The Trump administration argues the order will protect U.S. workers struggling with job losses during the coronavirus pandemic, Washington Post writers Nick Miroff and Tony Romm report. The proclamation will prevent foreign workers from filling 525,000 jobs, according to the administration's estimates.

But tech executives tell The Washington Post that the order couldn't come at a worse time.

Many tech companies in cloud and big data businesses have not been as adversely impacted by the pandemic as other sectors, especially as many workers log on from home. Companies still actively hiring worry Trump's immigration order could prevent them from recruiting the best talent.

"My gut reaction was, I cannot believe that that the administration is doing this at this time," Doug Merritt, chief executive of the big data company Splunk, told The Washington Post in an interview. Merritt warned the order could have a detrimental impact on innovation at a critical time during the pandemic, possibly impacting improving technology in health care.

"National borders and country of residence should not be a barrier when this is a global phenomena," he said. "It's not a national phenomenon."

The order only applies to H-1B visa applicants seeking to come to the United States, not workers who are now on American soil. But H-1B visas are key to Splunk's workforce, as the company relies on such visas to sustain more than 300 U.S.-based employees, or 5% of the company's workforce. Splunk could not immediately say how many outstanding offers it has to H-1B candidates who would now be barred from coming.

Amazon slammed the move as "short-sighted."

"Preventing high skilled professionals from entering the country and contributing to America's economic recovery puts American's global competitiveness at risk," Amazon spokesman Brandon Scheller told The Post in a statement.

The order is a clear blow at the tech industry, which has aggressively lobbied the White House on immigration.

Immigration policy has been one of the top tension points between the Trump administration and tech companies. Since Election Day 2016, tech industry executives and investors have fretted that Trump's anti-immigration rhetoric would result in policies that could adversely affect their recruiting efforts.
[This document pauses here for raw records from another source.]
theorem witness_YieldAndDeclineAnswerTheClaim :
    contested.takes .supervisor [] ∧ contested.takes .supervisor [0] ∧
    (contested.takes .panel [] ∧ contested.authority.holder ≠ some .panel) ∧
    (desk.authority.holder = some .supervisor ∧ desk.authority.claim = none) ∧
    (contested.authority.holder = some .supervisor ∧ contested.authority.claim = some ⟨.panel, 0⟩) := by
  unfold State.takes; decide +kernel

theorem witness_ClaimsAndLocksRunOut :
    (∃ s : State, s.pending = [] ∧ (s.now + 1) % 100 = 0 ∧ s.authority.claim = some ⟨.panel, 0⟩ ∧
      0 + 100 * s.site.yieldTimeout = s.now + 1) ∧
    (∃ s : State, s.pending = [] ∧ (s.now + 1) % 100 = 0 ∧ s.lock 47 = some ⟨.panel, 1, 1, 0, false⟩ ∧
      0 + 6000 * 1 = s.now + 1) ∧
    desk.authority.claim = none ∧ desk.lock 47 = none :=
  ⟨⟨{ contested with now := 2999 }, rfl, rfl, rfl, rfl⟩,
    ⟨{ desk with now := 5999, locks := List.replicate 47 none ++ [some ⟨.panel, 1, 1, 0, false⟩] }, rfl, rfl, rfl, rfl⟩,
    rfl, rfl⟩

/-- A RUNNING part whose locks are all the supervisor's. -/
def held : State := { shift with locks := List.replicate 48 (some ⟨.supervisor, 1, 0, 0, true⟩) }

theorem witness_OverrideSetPlacesTheLock :
    shift.takes .supervisor [0, 0, 100, 1, 0xE0, 1] ∧ shift.takes .supervisor [] ∧ 15 < (16#8).toNat ∧
    ((0#8).toNat ≤ 15 ∧ (2#8).toNat ≤ 2 ∧ (1#8).toNat ≤ 1) ∧ shift.enabled 15 = false ∧
    (({ shift with runMode := .stopped } : State).enabled 1 = true) ∧
    (shift.enabled 1 = true ∧ shift.runMode = .running ∧ ∀ k, shift.lock 3 = some k → k.owner = .panel) ∧
    (held.enabled 1 = true ∧ held.lock 3 = some ⟨.supervisor, 1, 0, 0, true⟩ ∧ Port.supervisor ≠ .panel) :=
  ⟨⟨rfl, by decide⟩, ⟨rfl, by decide⟩, by decide, by decide, rfl, rfl,
    ⟨rfl, rfl, nofun⟩, ⟨rfl, rfl, by decide⟩⟩

theorem witness_ReleaseAndBreakEmptyTheLock :
    held.takes .supervisor [0, 0] ∧ held.takes .supervisor [] ∧ held.authority.holder = some .supervisor ∧
    held.authority.holder ≠ some .panel ∧ (15 < (16#8).toNat ∧ 2 < (3#8).toNat) ∧ shift.lock 47 = none ∧
    held.lock 47 = some ⟨.supervisor, 1, 0, 0, true⟩ ∧ Port.supervisor ≠ .panel :=
  ⟨⟨rfl, by decide⟩, ⟨rfl, by decide⟩, rfl, by decide +kernel, by decide, rfl, rfl, by decide⟩

theorem witness_ConfigReadReturnsWhatAWriteTakes :
    (desk.port .panel).sending = false ∧ 5 < (6#8).toNat ∧ classItems 5 ≤ (40#8).toNat ∧
    ((15#8).toNat < 16 ∧ (47#8).toNat < 48 ∧ (63#8).toNat < 64 ∧ (23#8).toNat < 24 ∧ (39#8).toNat < 40) ∧
    (factoryLine.zone ≤ 15 ∧ ({ factoryLine with debounce := 255 }).debounce ≤ 255) ∧
    ((∀ l ∈ (some 63 : Option Nat), l ≤ 63) ∧ 15 ≤ 15) ∧
    (temperature.codeHi ≤ 4095 ∧ temperature.clamped = temperature ∧ -32768 ≤ temperature.valueLo) ∧
    ((∀ k ∈ factoryZone.dimming, k ≤ 15) ∧ factoryZone.clamped = factoryZone) ∧
    (factoryOutput.refFits = true ∧ factoryOutput.clamped = factoryOutput) ∧
    (factorySite.refsOk = true ∧ factorySite.clamped = factorySite) := by decide +kernel

/-- A site record read back as it was written. -/
def siteReads (c : SiteConfig) : Bool := SiteConfig.ofBytes c.bytes == some c

theorem witness_ConfigWriteIsRefusedInOrder :
    desk.takes .supervisor [3, 0] ∧ desk.takes .supervisor [3] ∧ desk.authority.holder = some .supervisor ∧
    [3#8].length < 2 ∧ 5 < (6#8).toNat ∧ ([] : List Byte).length ≠ recordLength 5 ∧
    (factoryLine.bytes.length = recordLength 3 ∧ classItems 3 ≤ (64#8).toNat) ∧ shift.runMode = .running ∧
    shift.takes .supervisor (3 :: 0 :: factoryLine.bytes) ∧
    (siteReads { factorySite with fallback := 16 } = true ∧ siteReads { factorySite with lead := 3 } = true ∧
      ({ factorySite with lead := 3 }).clamped.lead ≠ shift.site.lead ∧
      siteReads { factorySite with fallback := 15 } = true ∧ shift.context 15 = none ∧
      factorySite.clamped.lead = shift.site.lead ∧
      siteReads { factorySite with l1 := 50 } = true ∧ shift.context 0 ≠ none ∧ ¬50 < factorySite.clamped.l2) ∧
    (ZoneConfig.ofBytes factoryZone.bytes = some factoryZone ∧ (∀ k ∈ factoryZone.dimming, k ≤ 15) ∧
      factoryZone.enabled ≠ shift.enabled 0 ∧
      ZoneConfig.ofBytes ({ factoryZone with dimming := some 16 }).bytes = some { factoryZone with dimming := some 16 } ∧
      ¬16 ≤ 15) ∧
    ((DoorConfig.ofBytes [63, 15]).zone ≤ 15 ∧ (∀ e < 48, e ≠ 47 → (shift.doorCfg e).line ≠ some 63) ∧
      DoorConfig.ofBytes [63, 15] ≠ shift.doorCfg 47 ∧ ¬(DoorConfig.ofBytes [63, 16]).zone ≤ 15) ∧
    (LineConfig.ofBytes (factoryLine.bytes.set 0 9) = none ∧ 15 < 16 ∧
      LineConfig.ofBytes ({ factoryLine with enable := true }).bytes = some { factoryLine with enable := true } ∧
      true ≠ (shift.lineCfg 63).enable) ∧
    (ChannelConfig.ofBytes temperature.bytes = some temperature ∧ shift.channelRefsOk 23 temperature = true ∧
      { temperature with hold := (shift.chanCfg 23).hold } ≠ shift.chanCfg 23 ∧
      ¬({ temperature with zone := 16 }).zone ≤ 15) ∧
    (OutputConfig.ofBytes (shift.outCfg 39) ({ factoryOutput with function := .fan, ref := .zone 0 1 }).bytes =
        some { factoryOutput with function := .fan, ref := .zone 0 1 } ∧
      (∀ m < 40, m ≠ 39 → (shift.outCfg m).ref ≠ .zone 0 1) ∧ OutputFunction.fan ≠ (shift.outCfg 39).function ∧
      OutputConfig.ofBytes (shift.outCfg 39) ({ factoryOutput with function := .fan, ref := .nothing }).bytes =
        some { factoryOutput with function := .fan, ref := .nothing } ∧ OutputFunction.fan ≠ .spare) :=
  ⟨⟨rfl, by decide⟩, ⟨rfl, by decide⟩, rfl, by decide, by decide, by decide, by decide +kernel, rfl,
    ⟨rfl, by decide +kernel⟩, by decide +kernel, by decide +kernel, by decide +kernel, by decide +kernel, by decide +kernel,
    by decide +kernel⟩

/-- Output 0 the fan of zone 0's stage 1. -/
def fanned (s : State) : State := withOutput s { factoryOutput with function := .fan, ref := .zone 0 1 } { bootOutput with forced := .none }

theorem witness_ZoneAndSiteWritesAreTaken :
    (shift.Sized ∧ (shift.port .supervisor).sending = false ∧ shift.authority.holder = some .supervisor ∧
      (1#8).toNat < 16 ∧ ({ factoryZone with enabled := true, floor := 50 }).bytes.length = 22 ∧
      ZoneConfig.ofBytes ({ factoryZone with enabled := true, floor := 50 }).bytes =
        some { factoryZone with enabled := true, floor := 50 } ∧
      (∀ k ∈ factoryZone.dimming, k ≤ 15) ∧ factoryZone.dimming = none ∧ true = shift.enabled 1 ∧
      factoryZone.dimming = (shift.zoneCfg 1).dimming) ∧
    (desk.Sized ∧ (desk.port .supervisor).sending = false ∧ factorySite.bytes.length = 44 ∧
      SiteConfig.ofBytes factorySite.bytes = some factorySite ∧ factorySite.fallback ≤ 15 ∧
      factorySite.period ∈ [5, 10, 15, 20, 30] ∧ 1 ≤ factorySite.station ∧ factorySite.station ≤ 31 ∧ desk.fire = false) ∧
    (shift.runMode = .running ∧ factorySite.clamped = shift.site ∧ (shift.context factorySite.fallback).isSome = true ∧
      factorySite.l1 < factorySite.l2 ∧ factorySite.l2 < factorySite.l3 ∧ factorySite.l3 < factorySite.la) ∧
    ((fanned shift).Sized ∧ ({ fanned shift with fire := true } : State).fire = true ∧
      siteReads { factorySite with fireFan := .exhaust } = true ∧ FireFan.exhaust ≠ (fanned shift).site.fireFan ∧
      ((fanned shift).outCfg 0).function = .fan ∧ ((fanned shift).outCfg 0).ref = .zone 0 1 ∧
      (fanned shift).enabled 0 = true ∧ 1 ≤ (fanned shift).fanStages 0) :=
  ⟨⟨shift_sized, by decide +kernel⟩, ⟨desk_sized, by decide +kernel⟩, by decide +kernel,
    withOutput_sized _ _ _ shift_sized, by decide +kernel⟩

theorem witness_DoorAndLineWritesAreTaken :
    (desk.Sized ∧ (desk.port .supervisor).sending = false ∧ desk.authority.holder = some .supervisor ∧
      (47#8).toNat < 48 ∧ DoorConfig.ofBytes [63, 15] = { line := some 63, zone := 15 } ∧
      (∀ e < 48, e ≠ 47 → (desk.doorCfg e).line ≠ some 63)) ∧
    ((63#8).toNat < 64 ∧ LineConfig.ofBytes factoryLine.bytes = some factoryLine ∧ factoryLine.bytes.length = 7 ∧
      factoryLine.zone ≤ 15 ∧ desk.runMode = .stopped) ∧
    (shift.runMode = .running ∧ factoryLine.role = (shift.lineCfg 63).role ∧ shift.doorCfg 47 = factoryDoor) :=
  ⟨⟨desk_sized, by decide +kernel⟩, by decide +kernel, by decide +kernel⟩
Tech companies have deployed a variety of tactics to fight the most aggressive of Trump's immigration policies. They've actively opposed some of the administration's early travel bans, as well as efforts to restrict Deferred Action for Childhood Arrivals. Apple chief executive Tim Cook has also directly appealed to Trump on the issue.

Such restrictions on immigration run counter to the tech industry's core values.

Many of the top companies in the tech industry have founders or core executives who are immigrants or the children of immigrants. More than half of the top American tech companies were founded by immigrants or the children of immigrants, tech investor Mary Meeker said in her 2018 report on the future of the Internet.

"Our business is all about getting the most talented technical team in the world together, and so we rely a lot on foreign visas," Okta chief executive Todd McKinnon said in an interview. McKinnon estimates hundreds of the company's 2,500 workers are on such visas, underscoring how vital they are to the business.

To be sure, the broad shift to remote work during the pandemic could make it easier for some companies to adapt to Trump's order.

McKinnon said Okta's move to remote work has been accelerated by the broad stay-at-home orders. He said that could actually make it easier for some potential recruits to log on from outside the United States than before, adding he'll be letting applicants and employees concerned about the immigration crackdown know that could be an option.

"It gives us an option in terms of getting top technical talent, even with these kinds of restrictions," he said.